Transfer Container Images to an Air-Gapped Environment
Your team is preparing to deploy a new application stack to an on-premise server. Unlike the development environment, the production server is completely isolated from the public Internet - a hardened, air-gapped environment with no route to any external network or container registry.
Both workstation and airgapped VMs run a Docker daemon and share an internal network.
From workstation, the air-gapped server is reachable over SSH:
ssh laborant@airgapped.internal
This challenge is designed to simulate an on-premise server in an air-gapped environment. In a real-world scenario, you would need to transfer the data over a network-less channel (e.g., a USB drive).

The airgapped server expects the following container images to be present in its local Docker daemon:
ghcr.io/iximiuz/labs/nginx:alpine
ghcr.io/iximiuz/labs/alpine:3
Neither image is there yet - and airgapped cannot pull them from any registry.
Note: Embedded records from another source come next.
/-- A cell whose handler's claim goes, unfed and fed, and a second handler's claim in conflict for its tester. -/
theorem witness_dissolution :
    let s (st : CellState) (f : Cell → Cell) : State :=
      { second (crew st f [queued8] { current := some 7705, behind := [8] }) with claims := [{ port := 0, tester := 5127, status := .formed }] }
    let y : Claim := { port := 4, tester := 5127, status := .conflict }
    let u := s .starting (fun k => { k with segment := none })
    let x := s .running id
    (u.cell? 0).any (fun k => decide (u.hears 0 0 k) && k.segment == none && u.inService k.testerPort && k.testerId == 5127
        && u.testerPort? k.testerId == some k.testerPort) = true
      ∧ u.cellOfHandler? 0 = some 0 ∧ u.cellOfTester? 1 = some 0 ∧ u.ports[(0 : Port)].role = some .handler
      ∧ u.ports[(1 : Port)].role = some .tester ∧ u.ports[(1 : Port)].state ≠ .absent
      ∧ (announceData (.handler 4100 4 0 500 7 0 1)).isSome = true
      ∧ (u.modPort 0 fun r => { r with state := .awaitAnnounce }).duplicate 0 (some 4100) = false
      ∧ u.currentLot? 0 = some active1 ∧ u.stopped active1 = false ∧ u.lot? 8 = some queued8 ∧ u.stopped queued8 = false
      ∧ (u.claims.filter fun x => x.port != 0) = []
      ∧ (x.cell? 0).any (fun k => decide (x.hears 0 0 k) && k.segment == some { lot := 7705, step := 0, feedTime := 0 } && k.state == .running) = true
      ∧ active1.state = .active ∧ active1.location = .queue 0 0 ∧ 7705 ∉ x.saves[(0 : CellNo)].toList ++ x.queues[(0 : CellNo)].behind
      ∧ x.holds = [] ∧ u.inService y.port = true ∧ u.ports[y.port].data = some (.handler 4 (-400) 1500 7 5127 .remote)
      ∧ ((u.claims ++ [y]).filter fun x => x.port != 0) = [y] ∧ (∀ e : CellNo, e ≠ 0 → u.cell? e = none) := by decide +kernel

/-- The dissolution's lots stand in ascending order of their ids. -/
theorem witness_dissolution_sorted : (crew .running id [queued8] { current := some 7705, behind := [8] }).tablesSorted := by
  unfold State.tablesSorted; decide +kernel

theorem witness_interim :
    let s := fed .running active1 tally1
    s.serves 0 .handler = true ∧ s.ports[(0 : Port)].controlLock = true ∧ s.cellOfHandler? 0 = some 0
      ∧ (s.cell? 0).any (fun k => k.segment == some { lot := 7705, step := 0, feedTime := 0 } && k.state != .draining) = true
      ∧ s.lot? 7705 = some active1 ∧ active1.stepRec 0 = opened1 ∧ opened1.loaded + 100 ≤ 4000000 ∧ cell1.segment = none
      ∧ (∀ i : Fin 8, (counts100 2).bins[i].toNat ≤ 4000000) := by decide +kernel

/-- A lot whose loaded total is full. -/
def full1 : Lot := { active1 with steps := active1.steps.set 0 { opened1 with loaded := 4000000, recon := .accepted } }

theorem witness_counts_past_top :
    ([CellState.running, .paused, .manual, .draining].all fun st =>
      let s := fed st full1 tally1
      s.serves 0 .handler && s.ports[(0 : Port)].controlLock && s.cellOfHandler? 0 == some 0
        && (s.cell? 0).any (fun k => k.segment == some { lot := 7705, step := 0, feedTime := 0 } && k.state == st)
        && s.lot? 7705 == some full1 && s.queues[(0 : CellNo)] == { current := some 7705, behind := [] }
        && s.saves[(0 : CellNo)].isNone && s.holds.isEmpty) = true
      ∧ full1.state = .active ∧ full1.location = .queue 0 0 ∧ full1.holds = []
      ∧ 4000000 < (full1.stepRec 0).loaded + (counts100 2).loaded.toNat := by decide +kernel

theorem witness_counts_past_top_sorted : (fed .running full1 tally1).tablesSorted ∧ (fed .draining full1 tally1).tablesSorted := by
  unfold State.tablesSorted; decide +kernel

/-- R146: counts past the top leave the segment open and lose the counts of the step. -/
theorem test_counts_past_top : (match exec (.hCounts 0 (counts100 2)) (fed .paused full1 tally1) with
    | .next t => (t.lot? 7705).any (fun l => l.holds == [1] && l.stepRec 0 == { opened1 with
            loaded := 4000000, bins := (Vector.replicate 8 0).set 0 100, countLost := true })
        && (t.cell? 0).any (fun k => k.state == .paused && k.segment.isSome)
    | _ => false) = true := by decide +kernel

/-- The tally of a lot whose units all passed. -/
def whole1 : Tally :=
  { tally1 with n1 := 100, c1 := (Vector.replicate 16 0).set 0 100, ne := 100, ce := (Vector.replicate 16 0).set 0 100 }

def sums100 : Counts := { loaded := 100, bins := (Vector.replicate 8 0).set 0 100, jammed := 0, last := true }

theorem witness_end_counts :
    let s := fed .draining active1 whole1
    let r := addToStep sums100 opened1
    s.serves 0 .handler = true ∧ s.ports[(0 : Port)].controlLock = true ∧ s.cellOfHandler? 0 = some 0
      ∧ (s.cell? 0).any (fun k => k.segment == some { lot := 7705, step := 0, feedTime := 0 }) = true
      ∧ s.queues[(0 : CellNo)] = { current := some 7705, behind := [] } ∧ s.saves[(0 : CellNo)] = none ∧ s.tallyWait = []
      ∧ s.lot? 7705 = some active1 ∧ s.product? 1 = some product1 ∧ s.stepDef? active1 0 = some step1 ∧ s.tally? 7705 = some whole1
      ∧ countsOf (counts100 1) = some sums100 ∧ totalsOverflow opened1 sums100 = false ∧ s.stopped active1 = false
      ∧ closeBreaches whole1 step1 = [] ∧ unreadableBreach whole1 s.params.unreadable = false
      ∧ checkA r = true ∧ checkB r whole1 product1.tolerance = true ∧ checkC r whole1 product1 = true := by decide +kernel

/-- R147 to R150: such counts complete the lot and free the cell. -/
theorem test_end_counts : (match exec (.hCounts 0 (counts100 1)) (fed .draining active1 whole1) with
    | .next t => (t.lot? 7705).any (fun l => l.state == .complete && l.step == 1 && l.quantity == 100 && (l.stepRec 0).recon == .pass)
        && (t.cell? 0).any (fun k => k.state == .idle && k.segment == none) && t.tallies.isEmpty && t.queues[(0 : CellNo)] == {}
    | _ => false) = true := by decide +kernel

theorem witness_drain_expiry :
    let s := (fed .draining active1 tally1).modCell 0 fun k => { k with drainTimer := some { start := 4294967000, limit := 296 } }
    s.elapsed = 0 ∧ (s.cell? 0).any (fun k => k.state == .draining && expired k.drainTimer 0
        && k.segment == some { lot := 7705, step := 0, feedTime := 0 }) = true
      ∧ s.lot? 7705 = some active1 ∧ active1.state = .active ∧ active1.location = .queue 0 0 ∧ s.saves[(0 : CellNo)] = none
      ∧ s.queues[(0 : CellNo)] = { current := some 7705, behind := [] } ∧ s.holds = [] ∧ active1.holds.length < 8 ∧ s.tablesSorted := by
  unfold State.tablesSorted; decide +kernel

/-- R52: the counts are lost, the lot is HELD and the cell goes IDLE. -/
theorem test_drain_expiry : (match exec (.drainTimerExpiry 0)
      ((fed .draining active1 tally1).modCell 0 fun k => { k with drainTimer := some { start := 4294967000, limit := 296 } }) with
    | .next t => (t.lot? 7705).any (fun l => l.state == .held && l.holds == [1] && (l.stepRec 0).countLost)
        && (t.hold? 1).any (·.reason == .countLost) && (t.cell? 0).any (·.state == .idle)
    | _ => false) = true := by decide +kernel

theorem witness_assignment : State.reset.pass.making = false ∧ State.reset.pass.pending = false ∧ tables.noCells
    ∧ (tables.trigger).pass.pending = true ∧ tables.waitList = [7705]
    ∧ ({ tables with pass := { making := true, remaining := [7705, 8] } } : State).pass.changed.length ≤ 16 :=
  ⟨rfl, rfl, fun c => reset_noCells c, rfl, rfl, by decide⟩

theorem witness_placement :
    let s := (formed cell1).trigger
    s.pass.making = false ∧ s.pass.pending = true ∧ s.waitList = [7705] ∧ s.lot? 7705 = some lot1 ∧ s.stopped lot1 = false
      ∧ s.tally? 7705 = none ∧ s.tallies.length < 48 ∧ s.tallyWait = [] ∧ s.stepDef? lot1 0 = some step1 ∧ s.eligible 0 lot1 = true
      ∧ s.cell? 0 = some cell1 ∧ (∀ x ∈ cell1.sites, x.change = none) ∧ s.queues[(0 : CellNo)] = {}
      ∧ (∀ e : CellNo, e ≠ 0 → s.cell? e = none) ∧ cell1.setpoint ≠ some step1.setpoint ∧ cell1.segment = none := by decide +kernel

/-- R66, R76: the pass starts the lot in the cell. -/
theorem test_placement : (match exec .assignmentPass (formed cell1).trigger with
    | .next t => (t.lot? 7705) == some { lot1 with state := .active, location := .queue 0 0, tally := true }
        && (t.cell? 0).any (fun k => k.state == .starting && k.setpoint == some 250 && k.soak == .out && k.waiting.temp)
        && t.waitList.isEmpty && t.tally? 7705 == some tally1 && t.slots[(1 : Port)].request == some 5 && !t.pass.making
        && t.ports[(0 : Port)].out.contains (.setpoint 250)
    | _ => false) = true := by decide +kernel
Get both images loaded into the Docker daemon on airgapped.
Hint: General approach
airgapped cannot contact any registry directly, but it can receive files from workstation
over the internal network.
Docker provides two commands designed for registry-free image transport:
one that serializes an image (or several) into a portable tar archive,
and another that imports that archive into a daemon.
Both are listed in docker --help.
Hint: Step 1 - get the image onto workstation
Before anything can be transferred, the image must exist locally.
Use workstation to pull it from the registry first.
Hint: Step 2 - export the image to an archive
docker save writes one or more images to a tar archive.
It accepts image names as arguments and can write to a file with the -o flag,
or pipe the output to stdout.
Run docker save --help to see the exact syntax.
Hint: Step 3 - copy the archive to airgapped
The scp command copies files between hosts over SSH.
Its syntax is:
scp <source> <user>@<host>:<destination>
From workstation, you can reach airgapped at the hostname airgapped.internal.
Hint: Step 4 - import the archive on airgapped
Once the archive is on airgapped, use docker load to restore the images into the daemon.
It reads a tar archive produced by docker save.
Run docker load --help to see the exact syntax.